theorem State.cmdClr_of_refused {s : State} {i c : Nat} (hc : c = (if !srcNamed s.hw.variant i then 2
      else if !(s.flt.src i).pend then 4 else if s.causePresent i then 3 else 0)) (h0 : c ≠ 0) : s.cmdClr i = s.cmdRefuse c := by
  subst hc
  unfold State.cmdClr
  (repeat' split) <;> simp_all

theorem State.cmdSafeClr_of_refused {s : State} {c : Nat}
    (hc : c = (if s.flt.safe.all (fun x => decide (x.step ≠ 7)) then 6 else if s.unclear then 5 else 0)) (h0 : c ≠ 0) :
    s.cmdSafeClr = s.cmdRefuse c := by
  subst hc
  unfold State.cmdSafeClr
  cases hsafe : s.flt.safe with
  | none => rfl
  | some x => by_cases hstep : x.step = 7 <;> simp_all

theorem State.safeLeave_of_clear {s u : State} (hreq : s.flt.safeReq = true) (hclear : s.unclear = false)
    (hu : u = { s with flt := { s.flt with safeReq := false, safe := none }
                       hld := { s.hld with cause := { s.hld.cause with safe := false } } }) :
    s.safeLeave = (u.disAll s.now).settle s.now := by
  subst hu
  unfold State.safeLeave
  rw [if_pos hreq]
  exact if_neg (Bool.eq_false_iff.mp hclear)

/-! ## The pins -/

theorem State.faultLow_iff {s : State} (hvaux : s.sys.vauxDown = false) :
    s.faultLow = true ↔ (∃ e ∈ s.flt.srcs, e.2.pend = true) ∨ s.flt.priv ≠ 0 ∨ s.flt.safe.isSome = true ∨ s.configured = false
      ∨ s.sys.haltHold = true := by
  simp [State.faultLow, Flt.anyPend, State.safeNow, hvaux, or_assoc]

theorem State.alertLow_iff (s : State) :
    s.alertLow = true ↔ s.flt.priv ≠ 0 ∨ s.configured = true ∧ s.rungOk = true ∧ s.irqAny = true := by
  simp [State.alertLow, or_comm, and_assoc]

/-- A set bit is enabled. -/
theorem irqHit_iff (x : Irq) (en : Word) : irqHit x en = true ↔ ∃ i, i < 32 ∧ wbit x.st i = true ∧ wbit en i = true := by
  have hzero : x.st &&& en = 0 ↔ ∀ i, i < 32 → ¬ (wbit x.st i = true ∧ wbit en i = true) := by
    constructor
    · intro h i _ hbits
      have hbit : (x.st &&& en).getLsbD i = true := by rw [BitVec.getLsbD_and, Bool.and_eq_true]; exact hbits
      rw [h] at hbit
      simp at hbit
    · intro h
      refine BitVec.eq_of_getLsbD_eq fun i hi => ?_
      have hbits := h i hi
      rw [BitVec.getLsbD_and]
      simpa [wbit] using hbits
  simp only [irqHit, Bool.not_eq_true', decide_eq_false_iff_not, hzero]
  push Not
  rfl

/-- The interrupt blocks that are not a channel's. -/
def State.irqBlocks (s : State) : List (Irq × Word) :=
  [(s.sys.irq, s.sys.irqEn), (s.pwr.irq, s.pwr.irqEn), (s.seq.irq, s.seq.irqEn), (s.seq.springIrq, s.seq.springIrqEn),
    (s.flt.irq, s.flt.irqEn), (s.wdg.irq, s.wdg.irqEn), (s.gpio.irq, s.gpio.irqEn), (s.gpio.intStat, w32 s.gpio.intEn),
    (s.cnt.irq, s.cnt.irqEn), (s.hld.irq, s.hld.irqEn), (s.sec.irq, s.sec.irqEn), (s.env.irq, s.env.irqEn),
    (s.cfg.irq, s.cfg.irqEn), (s.cas.irq, s.cas.irqEn), (s.mcp.irq, s.mcp.irqEn), (s.bbx.irq, s.bbx.irqEn)]

theorem State.irqAny_iff (s : State) :
    s.irqAny = true ↔ (∃ e ∈ s.irqBlocks, irqHit e.1 e.2 = true)
      ∨ ∃ c ∈ s.chans, irqHit c.2.sense.irq c.2.sense.irqEn = true ∨ irqHit c.2.mgn.irq c.2.mgn.irqEn = true := by
  simp only [State.irqAny, State.irqBlocks, List.exists_mem_cons_iff, List.not_mem_nil, false_and, exists_false, or_false,
    Bool.or_eq_true, List.any_eq_true]
  ac_nf

/-- Settles O39. -/
theorem faultCommandsComplete : Obligations.FaultCommandsComplete := by
  unfold Obligations.FaultCommandsComplete
  refine ⟨fun s l i g hw hl hname hg hlater => ?_, fun s l i c hw hc h0 => ?_, fun s l i hw hl hname hpend hcause => ?_,
    fun s l i c hw hc h0 => ?_, fun s l x hw hl hsafe hstep hclear => ?_, fun s l c hw hc h0 => ?_,
    fun s u hreq hclear hu => State.safeLeave_of_clear hreq hclear hu, fun s l hw hl hclear => ?_, fun s l c hw hc h0 => ?_,
    fun s c => ⟨rfl, rfl, rfl, rfl⟩, fun s u l bits hw hu => ?_, fun s hvaux hpor hscan => ⟨?_, State.faultLow_iff hvaux⟩,
    fun s hscan => ⟨by simp [State.alertPin, hscan], s.alertLow_iff⟩, fun s => ?_⟩
  · refine ⟨_, congrArg Host.Outcome.next ((State.byHost_of_writer _ hw).trans ((State.fltCmd_ack hl _).trans
      (State.cmdAck_of_running hname hg hlater))), ?_⟩
    simp [Flt.answer_src]
  · refine congrArg Host.Outcome.next ((State.byHost_of_writer _ hw).trans ?_)
    by_cases hl : l.ge .operator = true
    · rw [State.fltCmd_ack hl]
      exact State.cmdAck_of_refused (by simpa [hl] using hc) h0
    · rw [State.fltCmd_of_low (by simpa using hl) rfl, hc]
      simp [hl]
  · refine ⟨_, congrArg Host.Outcome.next ((State.byHost_of_writer _ hw).trans ((State.fltCmd_clr hl _).trans
      (State.cmdClr_of_over hname hpend hcause))), ?_⟩
    simp +contextual [Flt.answer_src, Src.clearAt, Option.filter]
  · refine congrArg Host.Outcome.next ((State.byHost_of_writer _ hw).trans ?_)
    by_cases hl : l.ge .operator = true
    · rw [State.fltCmd_clr hl]
      exact State.cmdClr_of_refused (by simpa [hl] using hc) h0
    · rw [State.fltCmd_of_low (by simpa using hl) rfl, hc]
      simp [hl]
  · refine congrArg Host.Outcome.next ((State.byHost_of_writer _ hw).trans ?_)
    simp [State.fltCmd_safeClr, hl, State.cmdSafeClr, hsafe, hstep, hclear]
  · refine congrArg Host.Outcome.next ((State.byHost_of_writer _ hw).trans ?_)
    rw [State.fltCmd_safeClr]
    by_cases hl : l.ge .owner = true
    · rw [if_pos hl]
      exact State.cmdSafeClr_of_refused (by simpa [hl] using hc) h0
    · rw [if_neg hl, hc]
      simp [hl]
  · refine ⟨_, congrArg Host.Outcome.next ((State.byHost_of_writer _ hw).trans ((State.fltCmd_rearm hl).trans
      (if_neg (by simp [hclear])))), rfl, rfl, rfl, rfl, rfl, rfl, fun e he => ?_⟩
    simpa using List.mem_filter.mp he
  · refine congrArg Host.Outcome.next ((State.byHost_of_writer _ hw).trans ?_)
    by_cases hl : l.ge .operator = true
    · rw [State.fltCmd_rearm hl]
      by_cases hbefore : s.unclearBefore = true <;> simp_all [State.cmdRearm]
    · rw [State.fltCmd_of_low (by simpa using hl) rfl, hc]
      simp [hl]
  · subst hu
    exact congrArg Host.Outcome.next (State.byHost_of_writer _ hw)
  · cases hlow : s.faultLow <;> simp [State.faultPin, hvaux, hpor, hscan, hlow, Drive.ofLevel]
  · simp only [State.irqAny_iff, irqHit_iff]
    constructor
    · rintro (⟨e, he, hbit⟩ | ⟨c, hc, hbit | hbit⟩)
      · exact ⟨e, hbit, .inl he⟩
      · exact ⟨_, hbit, .inr ⟨c, hc, .inl rfl⟩⟩
      · exact ⟨_, hbit, .inr ⟨c, hc, .inr rfl⟩⟩
    · rintro ⟨e, hbit, he | ⟨c, hc, rfl | rfl⟩⟩
      · exact .inl ⟨e, he, hbit⟩
      · exact .inr ⟨c, hc, .inl hbit⟩
      · exact .inr ⟨c, hc, .inr hbit⟩

end Sys2Proof.Machine
end

section
/-! PROOFS. The fault collector. -/

open Sys2Proof

namespace Sys2Proof.Machine

/-! ## What reports and records leave of the collector -/

/-- The first fault, the privileged bits and the expiry that resets are the same. -/
def Flt.SameMarks (g f : Flt) : Prop := g.ff = f.ff ∧ g.priv = f.priv ∧ g.expReset = f.expReset

theorem Flt.logAdd_sameMarks (f : Flt) (e : FEntry) : (f.logAdd e).SameMarks f := by
  unfold Flt.logAdd
  split <;> exact ⟨rfl, rfl, rfl⟩

theorem Flt.undo_sameMarks (f : Flt) (i stamp : Nat) : (f.undo i stamp).SameMarks f := by
  simp only [Flt.undo]
  (repeat' split) <;> exact ⟨rfl, rfl, rfl⟩

theorem Flt.raise_sameMarks (f : Flt) (x : Src) (i lev stamp kind : Nat) (wire inj react : Bool) :
    (f.raise x i lev stamp kind wire inj react).SameMarks f :=
  Flt.logAdd_sameMarks f _

theorem Flt.conseq_sameMarks (f : Flt) (i origin stamp : Nat) (inj : Bool) : (f.conseq i origin stamp inj).SameMarks f :=
  Flt.logAdd_sameMarks f _

theorem Flt.SameMarks.trans {h g f : Flt} (hg : h.SameMarks g) (hf : g.SameMarks f) : h.SameMarks f :=
  ⟨hg.1.trans hf.1, hg.2.1.trans hf.2.1, hg.2.2.trans hf.2.2⟩

theorem State.report_sameMarks (s : State) (i stamp : Nat) (inj : Bool) : (s.report i stamp inj).flt.SameMarks s.flt := by
  unfold State.report
  split
  · exact ⟨rfl, rfl, rfl⟩
  · dsimp only
    split
    · exact (Flt.conseq_sameMarks _ _ _ _ _).trans (Flt.undo_sameMarks _ _ _)
    · exact (Flt.raise_sameMarks _ _ _ _ _ _ _ _ _).trans (Flt.undo_sameMarks _ _ _)

theorem State.countSrc_sys_wdg (s : State) (i : Nat) (masked : Bool) :
    (s.countSrc i masked).sys = s.sys ∧ (s.countSrc i masked).wdg = s.wdg ∧ (s.countSrc i masked).hld = s.hld := by
  unfold State.countSrc
  dsimp only
  split <;> exact ⟨rfl, rfl, rfl⟩

/-- A report is the collector's, the counters', the black box's and the ladder's. -/
theorem State.report_sys_wdg (s : State) (i stamp : Nat) (inj : Bool) :
    (s.report i stamp inj).sys = s.sys ∧ (s.report i stamp inj).wdg = s.wdg ∧ (s.report i stamp inj).hld = s.hld := by
  unfold State.report
  split
  · exact ⟨rfl, rfl, rfl⟩
  · exact s.countSrc_sys_wdg i _

/-- A record is queued, or dropped with JRNL_FULL. -/
theorem State.record_cases (s : State) (cls typ arg stamp : Nat) (parts : List (Nat × List Byte)) :
    s.record cls typ arg stamp parts = (s.irqEnv 2).report 1051 s.now ∨ ∃ e : Env, s.record cls typ arg stamp parts = { s with env := e } := by
  unfold State.record State.recordAt State.jrnl
  dsimp only
  split
  · exact .inl rfl
  · exact .inr ⟨_, rfl⟩

theorem State.record_sameMarks (s : State) (cls typ arg stamp : Nat) (parts : List (Nat × List Byte)) :
    (s.record cls typ arg stamp parts).flt.SameMarks s.flt := by
  rcases s.record_cases cls typ arg stamp parts with h | ⟨e, h⟩
  · rw [h]
    exact State.report_sameMarks (s.irqEnv 2) _ _ _
  · rw [h]
    exact ⟨rfl, rfl, rfl⟩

::::::

=== PROBLEM ===
Retype the lines beginning at the one containing "exact .inl rfl" and ending at the final line of the material, both included.

=== TASK ANSWER ===
  · exact .inl rfl
  · exact .inr ⟨_, rfl⟩

theorem State.record_sameMarks (s : State) (cls typ arg stamp : Nat) (parts : List (Nat × List Byte)) :
    (s.record cls typ arg stamp parts).flt.SameMarks s.flt := by
  rcases s.record_cases cls typ arg stamp parts with h | ⟨e, h⟩
  · rw [h]
    exact State.report_sameMarks (s.irqEnv 2) _ _ _
  · rw [h]
    exact ⟨rfl, rfl, rfl⟩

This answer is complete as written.